**TASK DIRECTIONS:** Of the entries below, return exactly those lines that fall between the one containing "have := inRead_field" and the one containing "inRead_holds (s := s) (bs := [false])", the two end lines included.

(Collected data)
┄┄┄┄┄┄┄┄┄┄┄┄┄┄┄┄┄┄┄┄
/-- A path is no longer than the number of leaves beside it. -/
theorem Tree.length_path_lt (t : Tree) : ∀ x ∈ t.paths, x.2.length < t.leaves := by
  induction t with
  | leaf s w => simp [Tree.paths, Tree.leaves]
  | node w l r ihl ihr =>
    have hl := l.leaves_pos
    have hr := r.leaves_pos
    intro x hx
    simp only [Tree.paths, List.mem_append, List.mem_map] at hx
    simp only [Tree.leaves]
    rcases hx with ⟨y, hy, rfl⟩ | ⟨y, hy, rfl⟩
    · have := ihl y hy; simp; omega
    · have := ihr y hy; simp; omega

/-- Every path of an Internal node has at least one bit. -/
theorem Tree.path_ne_nil {t : Tree} (ht : t.isNode = true) {x : Symbol × List Bool} (hx : x ∈ t.paths) :
    x.2 ≠ [] := by
  cases t with
  | leaf s w => simp [Tree.isNode] at ht
  | node w l r =>
    simp only [Tree.paths, List.mem_append, List.mem_map] at hx
    rcases hx with ⟨y, -, rfl⟩ | ⟨y, -, rfl⟩ <;> simp

/-! ### GENCODES -/

/-- `Visit` writes the leaves' paths from left to right, each over what stood there (42_encoder R140). -/
theorem visit_eq_foldl (t : Tree) (p : List Bool) (tbl : Vector (Option (List Bool)) 257) :
    visit t p tbl = t.paths.foldl (fun tbl x => tbl.set x.1.val (some (p ++ x.2))) tbl := by
  induction t generalizing p tbl with
  | leaf s w => simp [visit, Tree.paths]
  | node w l r ihl ihr =>
    simp only [visit, Tree.paths, List.foldl_append, List.foldl_map, ihl, ihr, List.append_assoc,
      List.singleton_append]

/-- One entry after writing pairs one over the other: the last pair of that symbol, else what stood there. -/
theorem getElem_foldl_set (xs : List (Symbol × List Bool)) (tbl : Vector (Option (List Bool)) 257) (y : Symbol) :
    (xs.foldl (fun tbl x => tbl.set x.1.val (some x.2)) tbl)[y.val] =
      (((xs.filter fun x => x.1 = y).getLast?).map fun x => some x.2).getD tbl[y.val] := by
  induction xs generalizing tbl with
  | nil => simp
  | cons x xs ih =>
    rw [List.foldl_cons, ih, List.filter_cons]
    by_cases h : x.1 = y
    · subst h
      cases hf : xs.filter fun z => z.1 = x.1 with
      | nil => simp
      | cons z zs =>
        obtain ⟨l, hl⟩ := Option.isSome_iff_exists.1 (by simp : (z :: zs).getLast?.isSome = true)
        simp [hl]
    · have : x.1.val ≠ y.val := fun h' => h (Fin.ext h')
      simp [h, Vector.getElem_set_ne _ _ this]

/-- The code table of a tree: each symbol has the path to its last leaf (42_encoder R140). -/
theorem getElem_codesOf (t : Tree) (y : Symbol) :
    (codesOf t)[y.val] = ((t.paths.filter fun x => x.1 = y).getLast?).map (·.2) := by
  rw [codesOf, visit_eq_foldl]
  simp only [List.nil_append]
  rw [getElem_foldl_set]
  cases (t.paths.filter fun x => x.1 = y).getLast? <;> simp [noCodes]

/-! ### RDHDR -/

/-- Rd reads back the header of a tree that fits (43_decoder R173). -/
theorem rd_header (t : Tree) (fuel count : Nat) (s : State) (hf : 513 < fuel + count)
    (hc : count + t.size ≤ 513) (hr : s.inPos + (header t).length ≤ 8 * s.inLen)
    (hh : Holds s.inMem s.inPos (header t)) :
    rd fuel count s = .ok (t.unweighted, count + t.size) (seek (s.inPos + (header t).length) s) := by
  induction t generalizing fuel count s with
  | leaf y w =>
    simp only [Tree.size] at hc
    obtain ⟨fuel, rfl⟩ : ∃ k, fuel = k + 1 := ⟨fuel - 1, by omega⟩
    simp only [header, List.length_cons, length_field] at hr
    obtain ⟨h1, h2⟩ := (holds_cons_iff _ _ _ _).1 hh
    have ht : inRead 1 s = .ok (some 1) (seek (s.inPos + 1) s) :=
      inRead_holds (s := s) (bs := [true]) (by simp; omega) ((holds_cons_iff _ _ _ _).2 ⟨h1, Holds.nil _ _⟩)
    have hs : inRead Config.symbolBits (seek (s.inPos + 1) s) =
        .ok (some y.val) (seek (s.inPos + 1 + 9) s) := by
      have := inRead_field (s := seek (s.inPos + 1) s) (n := 9) (v := y.val)
        (by simp at hr ⊢; omega) h2
      rwa [Nat.mod_eq_of_lt (by have := y.isLt; simp; omega)] at this
    have hcount : ¬ Config.nodeCap < count + 1 := by simp; omega
    simp only [rd, ht, Run.ok_bind, hcount, if_false, Nat.one_ne_zero, hs, headerSymbol, y.isLt, dif_pos,
      Tree.unweighted, Tree.size, header, List.length_cons, length_field]
    rfl
  | node w l r ihl ihr =>
    simp only [Tree.size] at hc
    obtain ⟨fuel, rfl⟩ : ∃ k, fuel = k + 1 := ⟨fuel - 1, by omega⟩
    simp only [header, List.length_cons, List.length_append] at hr
    obtain ⟨h1, h2⟩ := (holds_cons_iff _ _ _ _).1 hh
    obtain ⟨h3, h4⟩ := (holds_append_iff _ _ _ _).1 h2
    have ht : inRead 1 s = .ok (some 0) (seek (s.inPos + 1) s) :=
      inRead_holds (s := s) (bs := [false]) (by simp; omega) ((holds_cons_iff _ _ _ _).2 ⟨h1, Holds.nil _ _⟩)
    have hl := ihl fuel (count + 1) (seek (s.inPos + 1) s) (by omega) (by omega) (by simp; omega) h3
    have hr' := ihr fuel (count + 1 + l.size)
      (seek (s.inPos + 1 + (header l).length) s) (by omega) (by omega) (by simp only [seek_inPos, seek_inLen]; omega) h4
    have hcount : ¬ Config.nodeCap < count + 1 := by simp; omega
    simp only [seek_seek, seek_inPos] at hl hr'
    simp only [rd, ht, Run.ok_bind, hcount, if_false, if_true, hl, hr', Tree.unweighted, Tree.size, header,
      List.length_cons, List.length_append]
    congr 2 <;> omega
┄┄┄┄┄┄┄┄┄┄┄┄┄┄┄┄┄┄┄┄
**RESPONSE:**
      have := inRead_field (s := seek (s.inPos + 1) s) (n := 9) (v := y.val)
        (by simp at hr ⊢; omega) h2
      rwa [Nat.mod_eq_of_lt (by have := y.isLt; simp; omega)] at this
    have hcount : ¬ Config.nodeCap < count + 1 := by simp; omega
    simp only [rd, ht, Run.ok_bind, hcount, if_false, Nat.one_ne_zero, hs, headerSymbol, y.isLt, dif_pos,
      Tree.unweighted, Tree.size, header, List.length_cons, length_field]
    rfl
  | node w l r ihl ihr =>
    simp only [Tree.size] at hc
    obtain ⟨fuel, rfl⟩ : ∃ k, fuel = k + 1 := ⟨fuel - 1, by omega⟩
    simp only [header, List.length_cons, List.length_append] at hr
    obtain ⟨h1, h2⟩ := (holds_cons_iff _ _ _ _).1 hh
    obtain ⟨h3, h4⟩ := (holds_append_iff _ _ _ _).1 h2
    have ht : inRead 1 s = .ok (some 0) (seek (s.inPos + 1) s) :=
      inRead_holds (s := s) (bs := [false]) (by simp; omega) ((holds_cons_iff _ _ _ _).2 ⟨h1, Holds.nil _ _⟩)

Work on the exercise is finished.